Exercise brief
Give only a number in reply. It should be how many lines in the records contain the string "waitLock".

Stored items
-- ==== Sys2Proof/Safety.lean ====
section
/-! DEFINITION. Safety.lean: the words the claims use: which parts of the state a step leaves alone, the one-way fuses, and when a command packet is taken and refused by nothing. -/

namespace Sys2Proof.Machine
open Sys2Proof

/-- The one-way fuses and the minimum version of the protected store (R432, R433). -/
def fusesOf (v : Nv) : Nat × Nat × Nat := (v.provisioned, v.revoked, v.minVersion)

/-- What GLB_MODE and GLB_MODE_SEQ show of the operating mode: mode, previous mode, cause, and the number of transitions (R33). -/
def modeOf (g : Glb) : Mode × Option Mode × Cause × Word := (g.mode, g.prev, g.cause, g.modeSeq)

/-- The parts of the state: one for each field of State, and within them the fuses (of `nv`), the operating mode (of `glb`) and the epoch counter (of `epochs`). -/
inductive Part where
  | pending | fenced | out | drawn | now | dtime | nv | clk | glb | epochs | owner | rings | ops | hosts | fns | queues | eth | parse | cls | tables | hod | sched | net | ctx | nvme | crypt | cores | dram | sec | klb | elec | degr | bist | carve | violations | counters | regs | fuses | mode | epoch
deriving DecidableEq, Repr

/-- Two states agree in a part. -/
def Part.same (p : Part) (s t : State) : Prop :=
  match p with
  | .pending => t.pending = s.pending
  | .fenced => t.fenced = s.fenced
  | .out => t.out = s.out
  | .drawn => t.drawn = s.drawn
  | .now => t.now = s.now
  | .dtime => t.dtime = s.dtime
  | .nv => t.nv = s.nv
  | .clk => t.clk = s.clk
  | .glb => t.glb = s.glb
  | .epochs => t.epochs = s.epochs
  | .owner => t.owner = s.owner
  | .rings => t.rings = s.rings
  | .ops => t.ops = s.ops
  | .hosts => t.hosts = s.hosts
  | .fns => t.fns = s.fns
  | .queues => t.queues = s.queues
  | .eth => t.eth = s.eth
  | .parse => t.parse = s.parse
  | .cls => t.cls = s.cls
  | .tables => t.tables = s.tables
  | .hod => t.hod = s.hod
  | .sched => t.sched = s.sched
  | .net => t.net = s.net
  | .ctx => t.ctx = s.ctx
  | .nvme => t.nvme = s.nvme
  | .crypt => t.crypt = s.crypt
  | .cores => t.cores = s.cores
  | .dram => t.dram = s.dram
  | .sec => t.sec = s.sec
  | .klb => t.klb = s.klb
  | .elec => t.elec = s.elec
  | .degr => t.degr = s.degr
  | .bist => t.bist = s.bist
  | .carve => t.carve = s.carve
  | .violations => t.violations = s.violations
  | .counters => t.counters = s.counters
  | .regs => t.regs = s.regs
  | .fuses => fusesOf t.nv = fusesOf s.nv
  | .mode => modeOf t.glb = modeOf s.glb
  | .epoch => t.epochs.epoch = s.epochs.epoch

/-- The second state differs from the first in the listed parts at most. -/
def changesOnly (parts : List Part) (s t : State) : Prop := ∀ p, p ∉ parts → p.same s t

/-- A step that completes leaves its state so. -/
def Completes (o : Host.Outcome State Fault Refusal) (P : State → Prop) : Prop := ∃ t, o = .next t ∧ P t

/-- The parts that taking a command packet and answering it may change: the channel, the owner link, the interrupts of the host and its function, the fenced commands, and what leaves the device. -/
def replyParts : List Part := [.fenced, .out, .owner, .rings, .hosts, .fns]
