-- ==== Sys2Proof/Certificates/Slice0/Obligations.lean ====
section
/-! DEFINITION. Obligations.lean: the statements for the provers, O1 to O59. -/

open Sys2Proof Sys2Proof.Machine

/-- O1. A step takes the command at the front of the queue, and its effect falls on the state with the rest of the queue waiting. -/
def Obligations.StepRunsTheFrontCommand : Prop :=
  ∀ (c : Instr) (rest : List Instr) (s : State), step { s with pending := c :: rest } = exec c { s with pending := rest }

/-- O2. The model's choice (log 1): with no command waiting, the fenced commands of the first channel without a live long operation join the queue in their order (R65); where there is none, one 2 ns period passes, and DTIME advances at its rate (R17, R131). -/
def Obligations.IdleStepLetsFencedCommandsGoOrTimePass : Prop :=
  ∀ s : State, s.pending = [] →
    (∀ c, (s.fenced.find? fun e => (opsOf s e.1).isEmpty).map (·.1) = some c →
      step s = .next { s with
        pending := (s.fenced.filter fun e => e.1 = c).map (·.2)
        fenced := s.fenced.filter fun e => e.1 ≠ c }) ∧
    ((∀ e ∈ s.fenced, opsOf s e.1 ≠ []) → s.glb.powered = true →
      step s = .next { s with now := s.now + 1, dtime := s.dtime + (2 * (2 ^ 32 + trim s)).toNat }) ∧
    ((∀ e ∈ s.fenced, opsOf s e.1 ≠ []) → s.glb.powered = false → step s = .next s)

/-- O3. After reset nothing waits, the device is in BOOT with cause POWER_ON, no previous mode and GLB_MODE_SEQ 0 (R33), the epoch is 0 and its length 100 µs (R35, R36), every host link is down with 256 VFs staged for PF0 and PF1 (R91), no queue, connection, counter, violation record, long operation or event exists, and the signing keys 0 and 1 alone are provisioned and none revoked (R433). -/
def Obligations.ResetLeavesBoot : Prop :=
  State.reset.pending = [] ∧ State.reset.out = [] ∧
  modeOf State.reset.glb = (.boot, none, .powerOn, 0) ∧
  State.reset.epochs.epoch = 0 ∧ State.reset.epochs.len * 8 = 100000 ∧
  (∀ h : HostId, (link State.reset h).state = 0 ∧ (link State.reset h).dlUp = false ∧ (link State.reset h).staged0 = 256 ∧ (link State.reset h).staged1 = 256) ∧
  State.reset.queues = [] ∧ State.reset.ctx.conns = [] ∧ State.reset.counters = [] ∧ State.reset.violations.log = [] ∧
  State.reset.ops = [] ∧ State.reset.owner.held = [] ∧ State.reset.owner.seq = 0 ∧
  State.reset.nv.provisioned = 3 ∧ State.reset.nv.revoked = 0 ∧ State.reset.nv.flash = []

/-- O4. The frame of every command of the table: where it answers a next state, every part of the state that `partsOf` does not list for it is as it was. -/
def Obligations.EveryCommandChangesOnlyItsParts : Prop :=
  ∀ (c : Instr) (s t : State), exec c s = .next t → changesOnly (partsOf c) s t

/-- O5. No command, whatever it is, changes the queue of waiting commands or the model's clock. -/
def Obligations.CommandsLeaveTheQueueAndTheClock : Prop :=
  ∀ (c : Instr) (s t : State), exec c s = .next t → t.pending = s.pending ∧ t.now = s.now

/-- O6. The operating mode, the previous mode, the cause and GLB_MODE_SEQ change by nothing but power, a reset, a stage of BOOT, the end of BOOT, an epoch boundary, PARK's entry from MAINTENANCE and the end of PARK (R27). -/
def Obligations.ModeChangesOnlyByItsEvents : Prop :=
  ∀ (c : Instr) (s t : State), exec c s = .next t →
    (match c with
      | .powerOn => False
      | .powerRemoved => False
      | .devRstNAssert _ => False
      | .holdoverExpiry => False
      | .deviceReset _ => False
      | .romStage => False
      | .loaderStage _ => False
      | .mgmtFwStage => False
      | .bootDone => False
      | .epochBoundary => False
      | .parkEntry => False
      | .parkPhaseEnd _ => False
      | _ => True) → modeOf t.glb = modeOf s.glb

/-- O7. The epoch counter (R35): a boundary adds one, an entry to BOOT sets it to 0, and nothing else changes it. -/
def Obligations.EpochCounterOnlyStepsAtBoundaries : Prop :=
  ∀ (c : Instr) (s t : State), exec c s = .next t →
    t.epochs.epoch = s.epochs.epoch ∨ (c = .epochBoundary ∧ t.epochs.epoch = s.epochs.epoch + 1) ∨ (t.epochs.epoch = 0 ∧ t.glb.mode = .boot)

/-- O8. The one-way fuses (R432, R433): from every state, a step leaves the minimum security version no lower, and no provisioned or revoked bit cleared. -/
def Obligations.FusesNeverStepBack : Prop :=
  ∀ (least keys gone : Nat) (s t : State),
    (least ≤ s.nv.minVersion ∧ keys &&& s.nv.provisioned = keys ∧ gone &&& s.nv.revoked = gone) → step s = .next t →
    (least ≤ t.nv.minVersion ∧ keys &&& t.nv.provisioned = keys ∧ gone &&& t.nv.revoked = gone)

/-- O9. The fuses at reset meet what O8 keeps, for the keys 0 and 1 that are provisioned then. -/
def Obligations.FusesAtReset : Prop :=
  0 ≤ State.reset.nv.minVersion ∧ 3 &&& State.reset.nv.provisioned = 3 ∧ 0 &&& State.reset.nv.revoked = 0

/-- O10. A command packet of any opcode that its channel takes and that no refusal meets is carried out, and answered by exactly one reply (R61, R68, R71). -/
def Obligations.AcceptedPacketsAreCarriedOutAndAnswered : Prop :=
  ∀ (c : Instr) (d : CmdDef) (p : Packet) (s : State), packetOf c = some (d, p) → accepts d p s = true →
    exec c s = .next (answer p (d.act (namedBy p) p (onceTaken p s)) (onceTaken p s))

/-- O11. A command packet that is taken and meets refusals has no effect but its reply, which carries the first of them in the order of R71. -/
def Obligations.RefusedPacketsHaveNoEffectButTheReply : Prop :=
  ∀ (c : Instr) (d : CmdDef) (p : Packet) (s : State) (st : Status), packetOf c = some (d, p) → takes p s = true →
    refusal d p (onceTaken p s) = some st →
    exec c s = .next (replied p st [] (onceTaken p s))

/-- O12. The order of R71: the refusal reported applies, and none that applies comes before it in the order. -/
def Obligations.FirstRefusalFollowsTheOrder : Prop :=
  ∀ (l : List (Bool × Status)),
    (firstRefusal l = none ↔ ∀ e ∈ l, e.1 = false) ∧
    (∀ st, firstRefusal l = some st → (true, st) ∈ l ∧ ∀ e ∈ l, e.1 = true → st.rank ≤ e.2.rank)

/-- O13. A command packet is not taken: on a channel that is not ready it stays where it is (R61, R63); behind FENCE or an earlier command it holds, it waits with the fenced commands (R65), the owner's beyond 32 being refused with NO_RESOURCE (R84); a header slot that cannot be read stops the channel with FAULT and no reply, a parameter slot after a HOST_MEMORY_FAULT reply (R70, R107). -/
def Obligations.PacketsThatAreNotTaken : Prop :=
  ∀ (c : Instr) (d : CmdDef) (p : Packet) (s : State), packetOf c = some (d, p) →
    (p.chan = .owner → ownerNotReady p s = true → exec c s = .next s) ∧
    (p.chan = .owner → ownerNotReady p s = false → fenceHolds p s = true → fencedOn s .owner < 32 →
      exec c s = .next { ownerSpoke s with fenced := s.fenced ++ [(.owner, c)] }) ∧
    (p.chan = .owner → ownerNotReady p s = false → fenceHolds p s = true → 32 ≤ fencedOn s .owner →
      exec c s = .next (replied p .noResource [] (ownerSpoke s))) ∧
    (∀ r, p.chan = .ring r → ringNotReady r p s = true → exec c s = .next s) ∧
    (∀ r, p.chan = .ring r → ringNotReady r p s = false → fenceHolds p s = true →
      exec c s = .next { s with fenced := s.fenced ++ [(.ring r, c)] }) ∧
    (∀ r, p.chan = .ring r → ringNotReady r p s = false → fenceHolds p s = false → p.read = .headerFailed →
      exec c s = .next (modRing r (fun x => { x with running := false, fault := true }) s)) ∧
    (∀ r, p.chan = .ring r → ringNotReady r p s = false → fenceHolds p s = false → p.read = .paramsFailed →
      exec c s = .next (modRing r (fun x => { x with running := false, fault := true }) (replied p .hostMemoryFault [] (consume r p s))))

/-- O14. A reply (R63, R64, R68): on the owner channel it carries the status code, the TAG, the epoch, four RESULT words and phase 0; on a ring channel it carries the ring's phase, is written at the reply ring's tail, which advances and inverts the phase as it wraps. -/
def Obligations.RepliesCarryStatusTagAndEpoch : Prop :=
  ∀ (p : Packet) (st : Status) (ws : List Nat) (s : State),
    (p.chan = .owner → replied p st ws s = { s with out := .reply { chan := .owner, vdm := p.vdm, phase := false, handleValid := false, longResult := false, status := st.code, tag := p.tag, epoch := s.epochs.epoch, result := (ws ++ [0, 0, 0, 0]).take 4, long := [] } :: s.out }) ∧
    (∀ c, p.chan = .ring c →
      (.reply { chan := .ring c, vdm := p.vdm, phase := (ring s c).rqPhase, handleValid := false, longResult := false, status := st.code, tag := p.tag, epoch := s.epochs.epoch, result := (ws ++ [0, 0, 0, 0]).take 4, long := [] }) ∈ (replied p st ws s).out ∧
      (ring (replied p st ws s) c).rqTail = ((ring s c).rqTail + 1) % 2 ^ (ring s c).rqCfg ∧
      (ring (replied p st ws s) c).rqPhase = (if ((ring s c).rqTail + 1) % 2 ^ (ring s c).rqCfg = 0 then !(ring s c).rqPhase else (ring s c).rqPhase))

/-- O15. Which channels an opcode of the tables may come on, and the common refusals (R66, R67, R72, R75): a wrong VERSION is BAD_OPCODE, a parameter length the opcode does not take BAD_LENGTH, a channel without the opcode NOT_PERMITTED, a mode that refuses it MODE_WRONG, and a reserved field or flag that is not 0 BAD_PARAM, each where no earlier one applies. -/
def Obligations.CommonRefusals : Prop :=
  ∀ (d : CmdDef) (p : Packet) (s : State),
    let badLength := 504 < p.len ∨ d.len p.len = false
    let barred := d.marked p.chan = false ∨ scopeForbidden p = true
    (p.version ≠ 1 → refusal d p s = some .badOpcode) ∧
    ((∀ e ∈ d.checks (namedBy p) p s, e.1 = true → 1 ≤ e.2.rank) → p.version = 1 → badLength → refusal d p s = some .badLength) ∧
    ((∀ e ∈ d.checks (namedBy p) p s, e.1 = true → 2 ≤ e.2.rank) → p.version = 1 → ¬ badLength → barred → refusal d p s = some .notPermitted) ∧
    ((∀ e ∈ d.checks (namedBy p) p s, e.1 = true → 3 ≤ e.2.rank) → p.version = 1 → ¬ badLength → ¬ barred → modeWrong d.gate p.chan s = true →
      refusal d p s = some .modeWrong) ∧
    ((∀ e ∈ d.checks (namedBy p) p s, e.1 = true → 4 ≤ e.2.rank) → p.version = 1 → ¬ badLength → ¬ barred → modeWrong d.gate p.chan s = false →
      (p.reservedSet = true ∨ 16 ≤ p.flags.toNat) → refusal d p s = some .badParam)

/-- O16. Power, the resets and the stages of BOOT (R10, R20, R27, R33, R421, R489): where each completes, and the mode, cause, transition count, protected store and boot stage it leaves. -/
def Obligations.PowerResetAndBootStagesComplete : Prop :=
  (∀ s, Completes (exec .powerOn s) fun t =>
    modeOf t.glb = (.boot, none, .powerOn, 0) ∧ t.glb.powered = true ∧ t.glb.fwRuns = false ∧ t.epochs = Epochs.reset ∧ t.nv = s.nv ∧
    t.ops = [] ∧ t.queues = [] ∧ t.counters = [] ∧ t.crypt.slots = [] ∧ t.dram = Dram.reset ∧ t.clk.holdoverCount = 0) ∧
  (∀ s, Completes (exec .powerRemoved s) fun t =>
    t.glb.powered = false ∧ t.nv = s.nv ∧ t.ops = [] ∧ t.queues = [] ∧ t.nvme = Nvme.reset ∧ t.crypt.slots = [] ∧ t.dram = Dram.reset) ∧
  (∀ (ns : Nat) s, s.glb.powered = true → 1000 ≤ ns → Completes (exec (.devRstNAssert ns) s) fun t =>
    modeOf t.glb = (.boot, none, .pinReset, s.glb.modeSeq + 1) ∧ t.glb.stage = .inReset ∧ t.nv = s.nv ∧ t.epochs = Epochs.reset ∧
    t.clk.holdoverCount = s.clk.holdoverCount ∧ .pin "DDR_RESET_N" false ∈ t.out ∧ .pin "DRV_PERST_N" false ∈ t.out ∧ .pin "XSPI_RESET_N" false ∈ t.out) ∧
  (∀ (ns : Nat) s, s.glb.powered = true → ns < 100 → Completes (exec (.devRstNAssert ns) s) fun t => changesOnly [.drawn] s t) ∧
  (∀ st s, s.glb.powered = true → s.glb.stage = .inReset →
    exec (.devRstNRelease st) s = .next { s with glb := { s.glb with straps := st, stage := .waitLock } }) ∧
  (∀ s, s.glb.powered = true → s.clk.holdover = true → Completes (exec .holdoverExpiry s) fun t =>
    modeOf t.glb = (.boot, none, .refLoss, s.glb.modeSeq + 1) ∧ t.glb.stage = .waitLock ∧ t.nv = s.nv ∧ t.epochs = Epochs.reset ∧ t.ops = []) ∧
  (∀ s, bootRuns s .rom = true → s.clk.holdover = false → Completes (exec .romStage s) fun t =>
    t.nv.bootCount = s.nv.bootCount + 1 ∧ match (selectSlot s).2 with
      | some n => t.glb = { s.glb with stage := .loader } ∧ t.sec.slot = n ∧ t.sec.reasons = (selectSlot s).1 ∧
          t.nv.attempts = vmod s.nv.attempts (slotIx n) (fun k => min 3 (k + 1)) ∧ t.elec.vout = 700
      | none => modeOf t.glb = (.maintenance, some s.glb.mode, .noValidImage, s.glb.modeSeq + 1) ∧ t.sec.recovery = true ∧ t.nv.attempts = s.nv.attempts) ∧
  (∀ found s, bootRuns s .loader = true → Completes (exec (.loaderStage found) s) fun t =>
    match (componentOf s 2).filter (loadedOk s) with
      | some _ => t.glb.stage = .mgmtFw ∧ modeOf t.glb = modeOf s.glb ∧ t.epochs.epoch = s.epochs.epoch
      | none => t = deviceReset s.glb.cause s) ∧
  (∀ s, bootRuns s .mgmtFw = true → exec .mgmtFwStage s = .next
    (if ((components (runningHeader s)).filter fun c => 4 ≤ c.type).all (loadedOk s) then
      startPrograms (applyLayouts (finishSanitizes (loadKeys (loadTables (extendComponents (reportEntries
        (raiseModeChange 0 { s with glb := { s.glb with fwRuns := true, stage := .finished } })))))))
    else deviceReset s.glb.cause s)) ∧
  (∀ s, bootRuns s .finished = true → s.clk.holdover = false → Completes (exec .bootDone s) fun t =>
    modeOf t.glb = ((bootTarget s).1, some s.glb.mode, (bootTarget s).2, s.glb.modeSeq + 1) ∧
    t.nv = { s.nv with attempts := vset s.nv.attempts (slotIx s.sec.slot) 0 })
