-- ==== Sys2Proof/Laws/FrameCore.lean ====
section
/-! SUPPORT. FrameCore.lean: what each definition of the machine may change, for the core clusters and the key store: one lemma `<name>_only` for each, which names the parts of the state it touches. -/

set_option linter.all false

namespace Sys2Proof.Machine
open Sys2Proof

Answer to this task
2